# [EXERCISE OBJECTIVE]
When a line in the listing contains the string "foldl", pick it out and copy it.

▬▬▬▬▬▬

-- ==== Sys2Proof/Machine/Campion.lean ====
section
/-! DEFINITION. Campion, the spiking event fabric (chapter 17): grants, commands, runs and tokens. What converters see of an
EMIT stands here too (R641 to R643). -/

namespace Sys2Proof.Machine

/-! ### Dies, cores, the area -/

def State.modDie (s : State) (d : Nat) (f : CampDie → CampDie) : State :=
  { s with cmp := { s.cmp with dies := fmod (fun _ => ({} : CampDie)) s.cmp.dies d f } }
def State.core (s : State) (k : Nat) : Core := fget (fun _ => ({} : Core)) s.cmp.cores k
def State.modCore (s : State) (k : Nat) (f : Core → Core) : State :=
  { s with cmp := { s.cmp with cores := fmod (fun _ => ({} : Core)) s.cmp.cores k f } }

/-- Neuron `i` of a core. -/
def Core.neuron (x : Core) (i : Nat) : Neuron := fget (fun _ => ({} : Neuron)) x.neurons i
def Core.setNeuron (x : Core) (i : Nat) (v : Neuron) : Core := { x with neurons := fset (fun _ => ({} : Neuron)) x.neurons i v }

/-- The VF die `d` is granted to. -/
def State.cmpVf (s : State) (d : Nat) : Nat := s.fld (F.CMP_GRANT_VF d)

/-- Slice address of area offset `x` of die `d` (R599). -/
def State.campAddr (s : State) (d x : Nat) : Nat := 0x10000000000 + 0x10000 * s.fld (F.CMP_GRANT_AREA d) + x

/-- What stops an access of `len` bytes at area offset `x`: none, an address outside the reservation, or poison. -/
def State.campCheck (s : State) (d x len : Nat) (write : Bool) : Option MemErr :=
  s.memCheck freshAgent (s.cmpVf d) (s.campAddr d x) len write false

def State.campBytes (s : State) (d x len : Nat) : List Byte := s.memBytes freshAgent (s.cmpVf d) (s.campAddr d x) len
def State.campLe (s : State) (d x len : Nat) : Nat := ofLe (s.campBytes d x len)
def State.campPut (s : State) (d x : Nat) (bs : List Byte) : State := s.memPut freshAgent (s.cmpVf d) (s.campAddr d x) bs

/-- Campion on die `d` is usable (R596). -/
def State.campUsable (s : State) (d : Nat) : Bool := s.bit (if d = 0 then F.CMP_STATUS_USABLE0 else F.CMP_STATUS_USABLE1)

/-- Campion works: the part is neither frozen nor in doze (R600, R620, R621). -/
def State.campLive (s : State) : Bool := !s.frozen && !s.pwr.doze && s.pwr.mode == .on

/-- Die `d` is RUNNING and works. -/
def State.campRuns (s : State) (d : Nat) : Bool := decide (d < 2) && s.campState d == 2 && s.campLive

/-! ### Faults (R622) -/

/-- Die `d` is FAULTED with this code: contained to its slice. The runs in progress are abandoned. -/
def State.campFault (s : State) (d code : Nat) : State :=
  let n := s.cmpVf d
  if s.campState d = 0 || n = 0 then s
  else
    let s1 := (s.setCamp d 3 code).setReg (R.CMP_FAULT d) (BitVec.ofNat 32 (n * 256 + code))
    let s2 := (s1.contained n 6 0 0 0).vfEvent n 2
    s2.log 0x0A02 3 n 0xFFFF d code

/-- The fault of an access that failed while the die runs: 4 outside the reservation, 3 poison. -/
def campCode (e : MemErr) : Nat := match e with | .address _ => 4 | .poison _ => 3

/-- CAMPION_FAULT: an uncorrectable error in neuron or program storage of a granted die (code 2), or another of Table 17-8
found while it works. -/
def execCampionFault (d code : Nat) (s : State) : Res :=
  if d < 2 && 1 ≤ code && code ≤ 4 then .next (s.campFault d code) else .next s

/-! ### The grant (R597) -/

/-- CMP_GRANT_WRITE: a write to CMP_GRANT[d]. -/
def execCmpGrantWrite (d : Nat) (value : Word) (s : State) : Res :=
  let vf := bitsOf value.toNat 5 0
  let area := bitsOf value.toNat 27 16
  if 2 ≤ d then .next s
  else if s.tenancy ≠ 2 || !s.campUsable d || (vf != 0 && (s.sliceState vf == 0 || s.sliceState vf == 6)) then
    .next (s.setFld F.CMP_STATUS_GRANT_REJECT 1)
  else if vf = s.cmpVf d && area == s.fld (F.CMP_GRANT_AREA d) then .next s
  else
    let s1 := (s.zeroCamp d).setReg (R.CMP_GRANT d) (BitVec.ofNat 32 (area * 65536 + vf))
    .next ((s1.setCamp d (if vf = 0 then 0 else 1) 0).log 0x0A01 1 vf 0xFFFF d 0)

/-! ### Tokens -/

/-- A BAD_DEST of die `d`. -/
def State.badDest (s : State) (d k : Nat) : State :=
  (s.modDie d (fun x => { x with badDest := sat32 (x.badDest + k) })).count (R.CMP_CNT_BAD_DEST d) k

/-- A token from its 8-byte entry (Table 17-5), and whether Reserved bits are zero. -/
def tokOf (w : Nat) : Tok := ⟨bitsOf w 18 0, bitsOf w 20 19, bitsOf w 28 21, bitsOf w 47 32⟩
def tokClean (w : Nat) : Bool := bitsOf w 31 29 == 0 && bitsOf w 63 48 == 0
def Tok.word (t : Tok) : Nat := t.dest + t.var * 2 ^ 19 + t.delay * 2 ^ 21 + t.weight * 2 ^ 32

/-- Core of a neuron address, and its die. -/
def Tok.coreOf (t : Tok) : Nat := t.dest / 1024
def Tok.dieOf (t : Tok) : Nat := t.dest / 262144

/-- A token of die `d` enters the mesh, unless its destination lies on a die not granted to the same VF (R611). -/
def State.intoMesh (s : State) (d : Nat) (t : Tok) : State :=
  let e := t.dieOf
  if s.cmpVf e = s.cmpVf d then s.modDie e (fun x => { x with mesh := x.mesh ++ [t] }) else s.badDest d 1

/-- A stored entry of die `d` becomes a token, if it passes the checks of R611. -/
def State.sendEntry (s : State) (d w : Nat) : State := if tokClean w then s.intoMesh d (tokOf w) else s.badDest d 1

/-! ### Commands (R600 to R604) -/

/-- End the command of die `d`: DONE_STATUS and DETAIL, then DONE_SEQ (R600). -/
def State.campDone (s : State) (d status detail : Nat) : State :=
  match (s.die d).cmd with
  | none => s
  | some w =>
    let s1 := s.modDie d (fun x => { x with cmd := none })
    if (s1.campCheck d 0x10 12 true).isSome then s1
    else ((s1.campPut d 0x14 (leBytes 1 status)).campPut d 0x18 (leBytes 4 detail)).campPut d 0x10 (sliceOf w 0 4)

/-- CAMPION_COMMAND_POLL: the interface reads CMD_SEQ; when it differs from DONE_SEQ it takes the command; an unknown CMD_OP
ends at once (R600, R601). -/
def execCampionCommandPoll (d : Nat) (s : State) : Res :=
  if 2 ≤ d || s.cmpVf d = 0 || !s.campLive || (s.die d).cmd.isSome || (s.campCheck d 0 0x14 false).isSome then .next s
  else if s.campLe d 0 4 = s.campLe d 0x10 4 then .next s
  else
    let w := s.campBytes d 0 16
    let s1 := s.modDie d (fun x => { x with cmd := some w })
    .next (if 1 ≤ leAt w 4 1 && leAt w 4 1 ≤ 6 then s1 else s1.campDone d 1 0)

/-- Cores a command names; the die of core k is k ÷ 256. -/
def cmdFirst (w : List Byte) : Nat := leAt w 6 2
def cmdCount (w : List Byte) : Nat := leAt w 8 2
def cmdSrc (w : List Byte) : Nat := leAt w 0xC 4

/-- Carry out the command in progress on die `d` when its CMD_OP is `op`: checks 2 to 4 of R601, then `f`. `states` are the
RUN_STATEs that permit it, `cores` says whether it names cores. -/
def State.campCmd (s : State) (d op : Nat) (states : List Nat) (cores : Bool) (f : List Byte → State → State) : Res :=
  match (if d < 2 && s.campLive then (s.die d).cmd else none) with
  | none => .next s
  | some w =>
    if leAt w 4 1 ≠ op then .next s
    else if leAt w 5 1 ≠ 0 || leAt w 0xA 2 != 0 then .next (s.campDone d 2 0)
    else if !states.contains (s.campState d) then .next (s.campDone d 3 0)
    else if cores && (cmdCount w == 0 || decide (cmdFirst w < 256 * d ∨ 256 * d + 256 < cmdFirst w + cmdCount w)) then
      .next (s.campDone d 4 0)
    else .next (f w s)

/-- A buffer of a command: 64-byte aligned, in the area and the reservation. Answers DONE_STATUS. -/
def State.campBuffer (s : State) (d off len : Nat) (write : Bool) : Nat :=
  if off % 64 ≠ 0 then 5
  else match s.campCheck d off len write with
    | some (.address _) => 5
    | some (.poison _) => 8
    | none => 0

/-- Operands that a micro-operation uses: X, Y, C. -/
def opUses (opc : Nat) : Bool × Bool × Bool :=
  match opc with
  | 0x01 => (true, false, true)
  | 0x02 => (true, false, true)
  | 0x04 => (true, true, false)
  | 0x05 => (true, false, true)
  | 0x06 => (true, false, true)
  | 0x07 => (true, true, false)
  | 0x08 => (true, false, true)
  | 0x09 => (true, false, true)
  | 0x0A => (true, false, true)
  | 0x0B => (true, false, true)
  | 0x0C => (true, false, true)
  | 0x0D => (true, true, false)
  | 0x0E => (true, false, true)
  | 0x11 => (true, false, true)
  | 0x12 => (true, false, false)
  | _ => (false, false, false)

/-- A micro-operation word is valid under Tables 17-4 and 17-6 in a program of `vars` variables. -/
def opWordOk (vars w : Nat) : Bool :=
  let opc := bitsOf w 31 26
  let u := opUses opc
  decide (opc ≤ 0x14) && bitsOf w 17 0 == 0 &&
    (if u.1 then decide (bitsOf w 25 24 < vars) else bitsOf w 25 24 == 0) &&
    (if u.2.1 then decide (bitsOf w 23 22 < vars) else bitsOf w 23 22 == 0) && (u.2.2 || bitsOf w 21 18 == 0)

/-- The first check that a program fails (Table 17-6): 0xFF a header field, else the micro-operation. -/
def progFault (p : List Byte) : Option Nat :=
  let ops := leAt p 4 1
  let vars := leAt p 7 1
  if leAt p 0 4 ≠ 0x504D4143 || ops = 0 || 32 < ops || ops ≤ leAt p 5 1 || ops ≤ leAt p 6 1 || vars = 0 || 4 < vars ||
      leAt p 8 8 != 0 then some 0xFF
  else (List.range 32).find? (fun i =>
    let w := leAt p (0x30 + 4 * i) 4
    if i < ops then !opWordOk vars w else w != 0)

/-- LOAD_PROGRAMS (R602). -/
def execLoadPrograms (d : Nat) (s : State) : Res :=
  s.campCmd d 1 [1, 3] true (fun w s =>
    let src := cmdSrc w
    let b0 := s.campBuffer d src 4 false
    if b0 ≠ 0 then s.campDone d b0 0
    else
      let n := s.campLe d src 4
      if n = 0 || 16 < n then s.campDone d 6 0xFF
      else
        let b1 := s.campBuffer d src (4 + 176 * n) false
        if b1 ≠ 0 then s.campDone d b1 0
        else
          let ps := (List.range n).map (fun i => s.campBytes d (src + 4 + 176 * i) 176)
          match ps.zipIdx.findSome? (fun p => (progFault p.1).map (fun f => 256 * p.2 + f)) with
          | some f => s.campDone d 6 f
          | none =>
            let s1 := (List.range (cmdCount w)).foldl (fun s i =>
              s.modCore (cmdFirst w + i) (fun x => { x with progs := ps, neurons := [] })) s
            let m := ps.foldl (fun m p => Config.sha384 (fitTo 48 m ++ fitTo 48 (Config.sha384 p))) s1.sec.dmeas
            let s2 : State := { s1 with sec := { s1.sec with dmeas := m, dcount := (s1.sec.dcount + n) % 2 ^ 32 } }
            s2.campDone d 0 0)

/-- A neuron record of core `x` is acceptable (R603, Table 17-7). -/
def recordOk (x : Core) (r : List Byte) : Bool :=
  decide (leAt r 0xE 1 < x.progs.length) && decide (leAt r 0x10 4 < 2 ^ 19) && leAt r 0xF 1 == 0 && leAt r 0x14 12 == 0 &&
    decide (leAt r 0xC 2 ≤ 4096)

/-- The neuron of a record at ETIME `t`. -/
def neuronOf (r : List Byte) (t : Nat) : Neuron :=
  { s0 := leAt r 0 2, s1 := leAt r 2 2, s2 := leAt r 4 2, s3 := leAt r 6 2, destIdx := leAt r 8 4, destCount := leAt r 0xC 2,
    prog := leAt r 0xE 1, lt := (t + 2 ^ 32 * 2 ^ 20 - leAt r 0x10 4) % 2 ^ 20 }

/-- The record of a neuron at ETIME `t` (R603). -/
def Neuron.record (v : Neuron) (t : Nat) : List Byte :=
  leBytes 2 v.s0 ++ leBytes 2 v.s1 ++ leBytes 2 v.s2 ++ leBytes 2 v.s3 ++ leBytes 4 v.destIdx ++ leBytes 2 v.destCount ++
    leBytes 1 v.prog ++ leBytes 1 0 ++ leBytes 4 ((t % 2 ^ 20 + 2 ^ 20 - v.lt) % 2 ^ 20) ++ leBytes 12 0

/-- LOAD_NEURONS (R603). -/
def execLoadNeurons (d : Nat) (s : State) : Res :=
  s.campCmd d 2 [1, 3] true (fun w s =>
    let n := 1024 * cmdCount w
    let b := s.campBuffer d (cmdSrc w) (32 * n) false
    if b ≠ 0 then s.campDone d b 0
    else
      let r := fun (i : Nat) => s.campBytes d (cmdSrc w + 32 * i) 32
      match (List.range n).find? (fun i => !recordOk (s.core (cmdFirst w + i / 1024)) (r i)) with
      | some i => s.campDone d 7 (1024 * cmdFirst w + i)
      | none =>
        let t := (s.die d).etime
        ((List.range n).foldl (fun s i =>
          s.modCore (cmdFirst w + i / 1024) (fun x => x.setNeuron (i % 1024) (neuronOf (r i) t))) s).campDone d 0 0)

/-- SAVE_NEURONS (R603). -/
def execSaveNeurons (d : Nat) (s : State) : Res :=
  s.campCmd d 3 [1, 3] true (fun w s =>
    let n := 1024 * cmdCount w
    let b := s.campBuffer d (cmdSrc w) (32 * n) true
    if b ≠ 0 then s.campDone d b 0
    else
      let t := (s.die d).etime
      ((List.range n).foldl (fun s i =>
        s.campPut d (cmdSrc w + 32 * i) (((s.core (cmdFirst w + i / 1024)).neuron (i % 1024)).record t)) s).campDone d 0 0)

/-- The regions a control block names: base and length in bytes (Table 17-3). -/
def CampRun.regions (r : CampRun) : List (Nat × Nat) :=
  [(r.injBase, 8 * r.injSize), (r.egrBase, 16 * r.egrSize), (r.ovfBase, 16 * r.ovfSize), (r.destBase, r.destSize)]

▬▬▬▬▬▬

# [SOLUTION TO THE EXERCISE]
            let s1 := (List.range (cmdCount w)).foldl (fun s i =>
            let m := ps.foldl (fun m p => Config.sha384 (fitTo 48 m ++ fitTo 48 (Config.sha384 p))) s1.sec.dmeas
        ((List.range n).foldl (fun s i =>
      ((List.range n).foldl (fun s i =>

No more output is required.